Limitations & Future Work¶
- Deployment requires knowledge of each token's functional role (instruction vs. data), which restricts applicability. In general-purpose chat assistants, user inputs can simultaneously serve as instructions and contain data, making role boundaries ambiguous.
- Experiments are not conducted on safety-fine-tuned Instruct models (intentionally, but Instruct models are standard in practice); the combined effect of ASIDE and safety tuning remains unknown.
- Improvement on StruQ-OOD attacks is limited, indicating that out-of-distribution injection remains a challenge.
- Whether the fixed \(\frac{\pi}{2}\) rotation is optimal is not investigated; other rotation angles or learnable rotations are not explored.
Related Work & Insights¶
- vs. ISE (Wu et al., 2024): ISE uses learnable offset vectors to differentiate roles but loses separation in deeper layers, performing comparably to or worse than the Vanilla baseline on safety metrics. ASIDE achieves more durable separation via orthogonal rotation.

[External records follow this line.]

-- ==== Sys2Proof/Machine/Dispatch.lean ====
section
/-! DEFINITION. Dispatch (spec/40_cycle_operands.md rule R119): each of the 57 instructions has exactly one meaning.
`exec i s` is the part of a cycle after decode, from the state in which the cycle began: advance, effect, commit, or
the stop the effect raises (rule R110). -/

namespace Sys2Proof.Machine

def exec (i : Instr) (s : State) : Host.Outcome State Fault Refusal :=
  match i with
  | .movLR immA rb => Sys2Proof.Machine.execMovLR immA rb s
  | .movLD immA addrB => Sys2Proof.Machine.execMovLD immA addrB s
  | .movLI immA rb => Sys2Proof.Machine.execMovLI immA rb s
  | .movRR ra rb => Sys2Proof.Machine.execMovRR ra rb s
  | .movRD ra addrB => Sys2Proof.Machine.execMovRD ra addrB s
  | .movRI ra rb => Sys2Proof.Machine.execMovRI ra rb s
  | .movDR addrA rb => Sys2Proof.Machine.execMovDR addrA rb s
  | .movDD addrA addrB => Sys2Proof.Machine.execMovDD addrA addrB s
  | .movDI addrA rb => Sys2Proof.Machine.execMovDI addrA rb s
  | .movIR ra rb => Sys2Proof.Machine.execMovIR ra rb s
  | .movID ra addrB => Sys2Proof.Machine.execMovID ra addrB s
  | .movII ra rb => Sys2Proof.Machine.execMovII ra rb s
  | .addLL immA immB => Sys2Proof.Machine.execAddLL immA immB s
  | .addLR immA rb => Sys2Proof.Machine.execAddLR immA rb s
  | .addLD immA addrB => Sys2Proof.Machine.execAddLD immA addrB s
  | .addLI immA rb => Sys2Proof.Machine.execAddLI immA rb s
  | .addRL ra immB => Sys2Proof.Machine.execAddRL ra immB s
  | .addRR ra rb => Sys2Proof.Machine.execAddRR ra rb s
  | .addRD ra addrB => Sys2Proof.Machine.execAddRD ra addrB s
  | .addRI ra rb => Sys2Proof.Machine.execAddRI ra rb s
  | .addDL addrA immB => Sys2Proof.Machine.execAddDL addrA immB s
  | .addDR addrA rb => Sys2Proof.Machine.execAddDR addrA rb s
  | .addDD addrA addrB => Sys2Proof.Machine.execAddDD addrA addrB s
  | .addDI addrA rb => Sys2Proof.Machine.execAddDI addrA rb s
  | .addIL ra immB => Sys2Proof.Machine.execAddIL ra immB s
  | .addIR ra rb => Sys2Proof.Machine.execAddIR ra rb s
  | .addID ra addrB => Sys2Proof.Machine.execAddID ra addrB s
  | .addII ra rb => Sys2Proof.Machine.execAddII ra rb s
  | .jneLL immA immB => Sys2Proof.Machine.execJneLL immA immB s
  | .jneLR immA rb => Sys2Proof.Machine.execJneLR immA rb s
  | .jneLD immA addrB => Sys2Proof.Machine.execJneLD immA addrB s
  | .jneLI immA rb => Sys2Proof.Machine.execJneLI immA rb s
  | .jneRL ra immB => Sys2Proof.Machine.execJneRL ra immB s
  | .jneRR ra rb => Sys2Proof.Machine.execJneRR ra rb s
  | .jneRD ra addrB => Sys2Proof.Machine.execJneRD ra addrB s
  | .jneRI ra rb => Sys2Proof.Machine.execJneRI ra rb s
  | .jneDL addrA immB => Sys2Proof.Machine.execJneDL addrA immB s
  | .jneDR addrA rb => Sys2Proof.Machine.execJneDR addrA rb s
  | .jneDD addrA addrB => Sys2Proof.Machine.execJneDD addrA addrB s
  | .jneDI addrA rb => Sys2Proof.Machine.execJneDI addrA rb s
  | .jneIL ra immB => Sys2Proof.Machine.execJneIL ra immB s
  | .jneIR ra rb => Sys2Proof.Machine.execJneIR ra rb s
  | .jneID ra addrB => Sys2Proof.Machine.execJneID ra addrB s
  | .jneII ra rb => Sys2Proof.Machine.execJneII ra rb s
  | .pshL immA => Sys2Proof.Machine.execPshL immA s
  | .pshR ra => Sys2Proof.Machine.execPshR ra s
  | .pshD addrA => Sys2Proof.Machine.execPshD addrA s
  | .pshI ra => Sys2Proof.Machine.execPshI ra s
  | .popR ra => Sys2Proof.Machine.execPopR ra s
  | .popD addrA => Sys2Proof.Machine.execPopD addrA s
  | .popI ra => Sys2Proof.Machine.execPopI ra s
  | .calL immA => Sys2Proof.Machine.execCalL immA s
  | .calR ra => Sys2Proof.Machine.execCalR ra s
  | .calD addrA => Sys2Proof.Machine.execCalD addrA s
  | .calI ra => Sys2Proof.Machine.execCalI ra s
  | .ret => Sys2Proof.Machine.execRet s
  | .hlt => Sys2Proof.Machine.execHlt s

end Sys2Proof.Machine
end

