-- ==== Sys2Proof/Laws/State.lean ====
section
/-! SUPPORT. The small lemmas of the state's updates: one per field per update, and the two laws of the register file.
No proof after this file unfolds a record update. -/

namespace Sys2Proof.Machine

variable (s : State)

/-! ### The advance, the commit and the halt -/

@[simp] theorem advance_ip (len : Nat) : (s.advance len).ip = s.ip + BitVec.ofNat 16 len := rfl
@[simp] theorem advance_acc (len : Nat) : (s.advance len).acc = s.acc := rfl
@[simp] theorem advance_r1 (len : Nat) : (s.advance len).r1 = s.r1 := rfl
@[simp] theorem advance_r2 (len : Nat) : (s.advance len).r2 = s.r2 := rfl
@[simp] theorem advance_r3 (len : Nat) : (s.advance len).r3 = s.r3 := rfl
@[simp] theorem advance_r4 (len : Nat) : (s.advance len).r4 = s.r4 := rfl
@[simp] theorem advance_sp (len : Nat) : (s.advance len).sp = s.sp := rfl
@[simp] theorem advance_fp (len : Nat) : (s.advance len).fp = s.fp := rfl
@[simp] theorem advance_run (len : Nat) : (s.advance len).run = s.run := rfl
@[simp] theorem advance_stop (len : Nat) : (s.advance len).stop = s.stop := rfl
@[simp] theorem advance_cycles (len : Nat) : (s.advance len).cycles = s.cycles := rfl
@[simp] theorem advance_mem (len : Nat) : (s.advance len).mem = s.mem := rfl
@[simp] theorem advance_cfg (len : Nat) : (s.advance len).cfg = s.cfg := rfl

@[simp] theorem commit_ip : s.commit.ip = s.ip := rfl
@[simp] theorem commit_acc : s.commit.acc = s.acc := rfl
@[simp] theorem commit_r1 : s.commit.r1 = s.r1 := rfl
@[simp] theorem commit_r2 : s.commit.r2 = s.r2 := rfl
@[simp] theorem commit_r3 : s.commit.r3 = s.r3 := rfl
@[simp] theorem commit_r4 : s.commit.r4 = s.r4 := rfl
@[simp] theorem commit_sp : s.commit.sp = s.sp := rfl
@[simp] theorem commit_fp : s.commit.fp = s.fp := rfl
@[simp] theorem commit_run : s.commit.run = s.run := rfl
@[simp] theorem commit_stop : s.commit.stop = s.stop := rfl
@[simp] theorem commit_cycles : s.commit.cycles = s.cycles + 1 := rfl
@[simp] theorem commit_mem : s.commit.mem = s.mem := rfl
@[simp] theorem commit_cfg : s.commit.cfg = s.cfg := rfl

@[simp] theorem halt_ip (reason : StopReason) (ia : Word) (opcode : Option Byte) :
    (s.halt reason ia opcode).ip = s.ip := rfl
@[simp] theorem halt_acc (reason : StopReason) (ia : Word) (opcode : Option Byte) :
    (s.halt reason ia opcode).acc = s.acc := rfl
@[simp] theorem halt_r1 (reason : StopReason) (ia : Word) (opcode : Option Byte) :
    (s.halt reason ia opcode).r1 = s.r1 := rfl
@[simp] theorem halt_r2 (reason : StopReason) (ia : Word) (opcode : Option Byte) :
    (s.halt reason ia opcode).r2 = s.r2 := rfl
@[simp] theorem halt_r3 (reason : StopReason) (ia : Word) (opcode : Option Byte) :
    (s.halt reason ia opcode).r3 = s.r3 := rfl
@[simp] theorem halt_r4 (reason : StopReason) (ia : Word) (opcode : Option Byte) :
    (s.halt reason ia opcode).r4 = s.r4 := rfl
@[simp] theorem halt_sp (reason : StopReason) (ia : Word) (opcode : Option Byte) :
    (s.halt reason ia opcode).sp = s.sp := rfl
@[simp] theorem halt_fp (reason : StopReason) (ia : Word) (opcode : Option Byte) :
    (s.halt reason ia opcode).fp = s.fp := rfl
@[simp] theorem halt_run (reason : StopReason) (ia : Word) (opcode : Option Byte) :
    (s.halt reason ia opcode).run = .halted := rfl
@[simp] theorem halt_stop (reason : StopReason) (ia : Word) (opcode : Option Byte) :
    (s.halt reason ia opcode).stop = some ⟨reason, ia, opcode, s.cycles⟩ := rfl
@[simp] theorem halt_cycles (reason : StopReason) (ia : Word) (opcode : Option Byte) :
    (s.halt reason ia opcode).cycles = s.cycles := rfl
@[simp] theorem halt_mem (reason : StopReason) (ia : Word) (opcode : Option Byte) :
    (s.halt reason ia opcode).mem = s.mem := rfl
@[simp] theorem halt_cfg (reason : StopReason) (ia : Word) (opcode : Option Byte) :
    (s.halt reason ia opcode).cfg = s.cfg := rfl

/-! ### The register file -/

@[simp] theorem set_run (r : Reg) (v : Word) : (s.set r v).run = s.run := by cases r <;> rfl
@[simp] theorem set_stop (r : Reg) (v : Word) : (s.set r v).stop = s.stop := by cases r <;> rfl
@[simp] theorem set_cycles (r : Reg) (v : Word) : (s.set r v).cycles = s.cycles := by cases r <;> rfl
@[simp] theorem set_mem (r : Reg) (v : Word) : (s.set r v).mem = s.mem := by cases r <;> rfl
@[simp] theorem set_cfg (r : Reg) (v : Word) : (s.set r v).cfg = s.cfg := by cases r <;> rfl

/-- R23: a register holds the value last written to it. -/
@[simp] theorem get_set_same (r : Reg) (v : Word) : (s.set r v).get r = v := by cases r <;> rfl

/-- R20: no register aliases another. -/
theorem get_set_other {q r : Reg} (v : Word) (h : q ≠ r) : (s.set r v).get q = s.get q := by
  cases r <;> cases q <;> first | rfl | exact absurd rfl h

/-- Reading any register after a write to any register. -/
theorem get_set (q r : Reg) (v : Word) : (s.set r v).get q = if q = r then v else s.get q := by
  split
  · next h => subst h; simp
  · next h => exact get_set_other s v h

theorem ip_eq_get : s.ip = s.get .ip := rfl
theorem acc_eq_get : s.acc = s.get .acc := rfl
theorem r1_eq_get : s.r1 = s.get .r1 := rfl
theorem r2_eq_get : s.r2 = s.get .r2 := rfl
theorem r3_eq_get : s.r3 = s.get .r3 := rfl
theorem r4_eq_get : s.r4 = s.get .r4 := rfl
theorem sp_eq_get : s.sp = s.get .sp := rfl
theorem fp_eq_get : s.fp = s.get .fp := rfl

@[simp] theorem set_ip_ip (v : Word) : (s.set .ip v).ip = v := rfl
@[simp] theorem set_ip_acc (v : Word) : (s.set .ip v).acc = s.acc := rfl
@[simp] theorem set_ip_r1 (v : Word) : (s.set .ip v).r1 = s.r1 := rfl
@[simp] theorem set_ip_r2 (v : Word) : (s.set .ip v).r2 = s.r2 := rfl
@[simp] theorem set_ip_r3 (v : Word) : (s.set .ip v).r3 = s.r3 := rfl
@[simp] theorem set_ip_r4 (v : Word) : (s.set .ip v).r4 = s.r4 := rfl
@[simp] theorem set_ip_sp (v : Word) : (s.set .ip v).sp = s.sp := rfl
@[simp] theorem set_ip_fp (v : Word) : (s.set .ip v).fp = s.fp := rfl
@[simp] theorem set_acc_ip (v : Word) : (s.set .acc v).ip = s.ip := rfl
@[simp] theorem set_acc_acc (v : Word) : (s.set .acc v).acc = v := rfl
@[simp] theorem set_acc_r1 (v : Word) : (s.set .acc v).r1 = s.r1 := rfl
@[simp] theorem set_acc_r2 (v : Word) : (s.set .acc v).r2 = s.r2 := rfl
@[simp] theorem set_acc_r3 (v : Word) : (s.set .acc v).r3 = s.r3 := rfl
@[simp] theorem set_acc_r4 (v : Word) : (s.set .acc v).r4 = s.r4 := rfl
@[simp] theorem set_acc_sp (v : Word) : (s.set .acc v).sp = s.sp := rfl
@[simp] theorem set_acc_fp (v : Word) : (s.set .acc v).fp = s.fp := rfl
@[simp] theorem set_r1_ip (v : Word) : (s.set .r1 v).ip = s.ip := rfl
@[simp] theorem set_r1_acc (v : Word) : (s.set .r1 v).acc = s.acc := rfl
@[simp] theorem set_r1_r1 (v : Word) : (s.set .r1 v).r1 = v := rfl
@[simp] theorem set_r1_r2 (v : Word) : (s.set .r1 v).r2 = s.r2 := rfl
@[simp] theorem set_r1_r3 (v : Word) : (s.set .r1 v).r3 = s.r3 := rfl
@[simp] theorem set_r1_r4 (v : Word) : (s.set .r1 v).r4 = s.r4 := rfl
@[simp] theorem set_r1_sp (v : Word) : (s.set .r1 v).sp = s.sp := rfl
@[simp] theorem set_r1_fp (v : Word) : (s.set .r1 v).fp = s.fp := rfl
@[simp] theorem set_r2_ip (v : Word) : (s.set .r2 v).ip = s.ip := rfl
@[simp] theorem set_r2_acc (v : Word) : (s.set .r2 v).acc = s.acc := rfl
@[simp] theorem set_r2_r1 (v : Word) : (s.set .r2 v).r1 = s.r1 := rfl
@[simp] theorem set_r2_r2 (v : Word) : (s.set .r2 v).r2 = v := rfl
@[simp] theorem set_r2_r3 (v : Word) : (s.set .r2 v).r3 = s.r3 := rfl
@[simp] theorem set_r2_r4 (v : Word) : (s.set .r2 v).r4 = s.r4 := rfl
@[simp] theorem set_r2_sp (v : Word) : (s.set .r2 v).sp = s.sp := rfl
@[simp] theorem set_r2_fp (v : Word) : (s.set .r2 v).fp = s.fp := rfl
@[simp] theorem set_r3_ip (v : Word) : (s.set .r3 v).ip = s.ip := rfl
@[simp] theorem set_r3_acc (v : Word) : (s.set .r3 v).acc = s.acc := rfl
@[simp] theorem set_r3_r1 (v : Word) : (s.set .r3 v).r1 = s.r1 := rfl
@[simp] theorem set_r3_r2 (v : Word) : (s.set .r3 v).r2 = s.r2 := rfl
@[simp] theorem set_r3_r3 (v : Word) : (s.set .r3 v).r3 = v := rfl
@[simp] theorem set_r3_r4 (v : Word) : (s.set .r3 v).r4 = s.r4 := rfl
@[simp] theorem set_r3_sp (v : Word) : (s.set .r3 v).sp = s.sp := rfl
@[simp] theorem set_r3_fp (v : Word) : (s.set .r3 v).fp = s.fp := rfl
@[simp] theorem set_r4_ip (v : Word) : (s.set .r4 v).ip = s.ip := rfl
@[simp] theorem set_r4_acc (v : Word) : (s.set .r4 v).acc = s.acc := rfl
@[simp] theorem set_r4_r1 (v : Word) : (s.set .r4 v).r1 = s.r1 := rfl
@[simp] theorem set_r4_r2 (v : Word) : (s.set .r4 v).r2 = s.r2 := rfl
@[simp] theorem set_r4_r3 (v : Word) : (s.set .r4 v).r3 = s.r3 := rfl
@[simp] theorem set_r4_r4 (v : Word) : (s.set .r4 v).r4 = v := rfl
@[simp] theorem set_r4_sp (v : Word) : (s.set .r4 v).sp = s.sp := rfl
@[simp] theorem set_r4_fp (v : Word) : (s.set .r4 v).fp = s.fp := rfl
@[simp] theorem set_sp_ip (v : Word) : (s.set .sp v).ip = s.ip := rfl
@[simp] theorem set_sp_acc (v : Word) : (s.set .sp v).acc = s.acc := rfl
@[simp] theorem set_sp_r1 (v : Word) : (s.set .sp v).r1 = s.r1 := rfl
@[simp] theorem set_sp_r2 (v : Word) : (s.set .sp v).r2 = s.r2 := rfl
@[simp] theorem set_sp_r3 (v : Word) : (s.set .sp v).r3 = s.r3 := rfl
@[simp] theorem set_sp_r4 (v : Word) : (s.set .sp v).r4 = s.r4 := rfl
@[simp] theorem set_sp_sp (v : Word) : (s.set .sp v).sp = v := rfl
@[simp] theorem set_sp_fp (v : Word) : (s.set .sp v).fp = s.fp := rfl
@[simp] theorem set_fp_ip (v : Word) : (s.set .fp v).ip = s.ip := rfl
@[simp] theorem set_fp_acc (v : Word) : (s.set .fp v).acc = s.acc := rfl
@[simp] theorem set_fp_r1 (v : Word) : (s.set .fp v).r1 = s.r1 := rfl
@[simp] theorem set_fp_r2 (v : Word) : (s.set .fp v).r2 = s.r2 := rfl
@[simp] theorem set_fp_r3 (v : Word) : (s.set .fp v).r3 = s.r3 := rfl
@[simp] theorem set_fp_r4 (v : Word) : (s.set .fp v).r4 = s.r4 := rfl
@[simp] theorem set_fp_sp (v : Word) : (s.set .fp v).sp = s.sp := rfl
@[simp] theorem set_fp_fp (v : Word) : (s.set .fp v).fp = v := rfl

@[simp] theorem get_ip : s.get .ip = s.ip := rfl
@[simp] theorem get_acc : s.get .acc = s.acc := rfl
@[simp] theorem get_r1 : s.get .r1 = s.r1 := rfl
@[simp] theorem get_r2 : s.get .r2 = s.r2 := rfl
@[simp] theorem get_r3 : s.get .r3 = s.r3 := rfl
@[simp] theorem get_r4 : s.get .r4 = s.r4 := rfl
@[simp] theorem get_sp : s.get .sp = s.sp := rfl
@[simp] theorem get_fp : s.get .fp = s.fp := rfl

/-- Reading a register after the advance: IP has moved, the others have not (R25). -/
theorem get_advance (r : Reg) (len : Nat) :
    (s.advance len).get r = if r = .ip then s.ip + BitVec.ofNat 16 len else s.get r := by
  cases r <;> rfl

@[simp] theorem get_commit (r : Reg) : s.commit.get r = s.get r := by cases r <;> rfl

@[simp] theorem get_halt (r : Reg) (reason : StopReason) (ia : Word) (opcode : Option Byte) :
    (s.halt reason ia opcode).get r = s.get r := by cases r <;> rfl

@[simp] theorem get_withMem (r : Reg) (m : Memory) : { s with mem := m }.get r = s.get r := by cases r <;> rfl

/-! ### Reading memory after an update that leaves memory alone -/

@[simp] theorem byteAt_advance (len a : Nat) : (s.advance len).byteAt a = s.byteAt a := rfl
@[simp] theorem byteAt_commit (a : Nat) : s.commit.byteAt a = s.byteAt a := rfl
@[simp] theorem byteAt_halt (reason : StopReason) (ia : Word) (opcode : Option Byte) (a : Nat) :
    (s.halt reason ia opcode).byteAt a = s.byteAt a := rfl
@[simp] theorem byteAt_set (r : Reg) (v : Word) (a : Nat) : (s.set r v).byteAt a = s.byteAt a := by
  simp [State.byteAt]
@[simp] theorem wordAt_advance (len a : Nat) : (s.advance len).wordAt a = s.wordAt a := rfl
@[simp] theorem wordAt_commit (a : Nat) : s.commit.wordAt a = s.wordAt a := rfl
@[simp] theorem wordAt_set (r : Reg) (v : Word) (a : Nat) : (s.set r v).wordAt a = s.wordAt a := by
  simp [State.wordAt]

/-- A stop is the state before the cycle, Halted, with the record (R116, R117). -/
theorem takeStop_eq (reason : StopReason) (opcode : Option Byte) :
    s.takeStop reason opcode =
      { s with run := .halted, stop := some ⟨reason, s.ip, opcode, s.cycles⟩ } := rfl

end Sys2Proof.Machine
end

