-- ==== Sys2Proof/Laws/Fetch.lean ====
section
/-! SUPPORT. What the decoder sees of memory: the window at IP is as long as memory allows and holds memory's bytes. -/

namespace Sys2Proof.Machine

variable (s : State)

/-- The window ends where memory ends (R57). -/
theorem fetchWindow_length (n a : Nat) : (fetchWindow s a n).length = min n (s.cfg.memSize - a) := by
  induction n generalizing a with
  | zero => simp [fetchWindow]
  | succ n ih =>
    unfold fetchWindow readByte
    by_cases h : a < s.cfg.memSize
    · simp [h, ih]; omega
    · simp [h]; omega

/-- Each byte of the window is memory's byte at that address (R88). -/
theorem fetchWindow_get {n a k : Nat} (hk : k < n) (hm : a + k < s.cfg.memSize) :
    (fetchWindow s a n)[k]? = some (s.byteAt (a + k)) := by
  induction n generalizing a k with
  | zero => omega
  | succ n ih =>
    have h : a < s.cfg.memSize := by omega
    unfold fetchWindow readByte
    simp only [h, if_true]
    cases k with
    | zero => simp
    | succ k =>
      rw [List.getElem?_cons_succ, ih (by omega) (by omega)]
      congr 2
      omega

/-- The leading byte in a stop record is memory's byte at IP (R31). -/
theorem fetchedLead_of_lt (h : s.ip.toNat < s.cfg.memSize) : fetchedLead s = some (s.byteAt s.ip.toNat) := by
  have := fetchWindow_get s (n := 5) (a := s.ip.toNat) (k := 0) (by omega) (by omega)
  rw [fetchedLead, List.head?_eq_getElem?, this, Nat.add_zero]

/-- The instruction decoded at IP has memory's byte at IP as its leading byte, which is therefore inside memory. -/
theorem leadByte_of_fetch {i : Instr} (h : decode (fetchWindow s s.ip.toNat 5) = .instr i) :
    s.ip.toNat < s.cfg.memSize ∧ leadByte i = s.byteAt s.ip.toNat := by
  unfold fetchWindow readByte at h
  by_cases hm : s.ip.toNat < s.cfg.memSize
  · rw [if_pos hm] at h
    exact ⟨hm, leadByte_of_decode h⟩
  · rw [if_neg hm] at h
    cases h

/-- IP outside memory leaves no leading byte to record (R31). -/
theorem fetchedLead_of_ge (h : s.cfg.memSize ≤ s.ip.toNat) : fetchedLead s = none := by
  have := fetchWindow_length s 5 s.ip.toNat
  rw [fetchedLead, List.head?_eq_none_iff, ← List.length_eq_zero_iff]
  omega

/-- All a step can do: run the decoded instruction, or take the stop the decoder answers (R110, R116, R117). -/
theorem step_cases {s t : State} (h : step s = .next t) :
    s.run = .running ∧
    ((∃ i, decode (fetchWindow s s.ip.toNat 5) = .instr i ∧ exec i s = .next t) ∨
     (∃ off b, decode (fetchWindow s s.ip.toNat 5) = .illegal off b ∧
        t = stoppedAt s (.illegalOpcode (s.ip.toNat + off) b) (fetchedLead s)) ∨
     ∃ off w, decode (fetchWindow s s.ip.toNat 5) = .cut off w ∧
        t = stoppedAt s (.outOfBounds (s.ip.toNat + off) .read w) (fetchedLead s)) := by
  unfold step at h
  cases hr : s.run with
  | halted => simp [hr] at h
  | running =>
    refine ⟨rfl, ?_⟩
    simp only [hr] at h
    unfold fetch at h
    cases hd : decode (fetchWindow s s.ip.toNat 5) with
    | instr i => simp only [hd] at h; exact .inl ⟨i, rfl, h⟩
    | illegal off b =>
      simp only [hd, decodeStop] at h
      cases h
      exact .inr (.inl ⟨off, b, rfl, rfl⟩)
    | cut off w =>
      simp only [hd, decodeStop] at h
      cases h
      exact .inr (.inr ⟨off, w, rfl, rfl⟩)

end Sys2Proof.Machine
end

- vs. Prompt Engineering: Delimiters and special tokens perform separation at the input level and can be forged by adversaries; ASIDE operates at the embedding level, where rotation cannot be manipulated through text.
- vs. Adversarial Training: Adversarial training defends only against observed attack patterns; ASIDE provides a structural, attack-agnostic defense.
- The method can be directly extended to multi-level instruction hierarchies (e.g., system > user > tool) by defining additional orthogonal transformations.
Rating¶
- Novelty: ⭐⭐⭐⭐⭐ First work to achieve instruction-data separation at the architectural level; the concept is clear and elegant.
- Experimental Thoroughness: ⭐⭐⭐⭐ Covers 6 models × 8 safety benchmarks + separation evaluation + interpretability analysis, though Instruct models are not tested.
- Writing Quality: ⭐⭐⭐⭐⭐ Motivation is grounded in classical principles from computer security; the writing is fluent and logically rigorous.
- Value: ⭐⭐⭐⭐⭐ Introduces a novel safety enhancement pathway that is both practical and theoretically well-founded.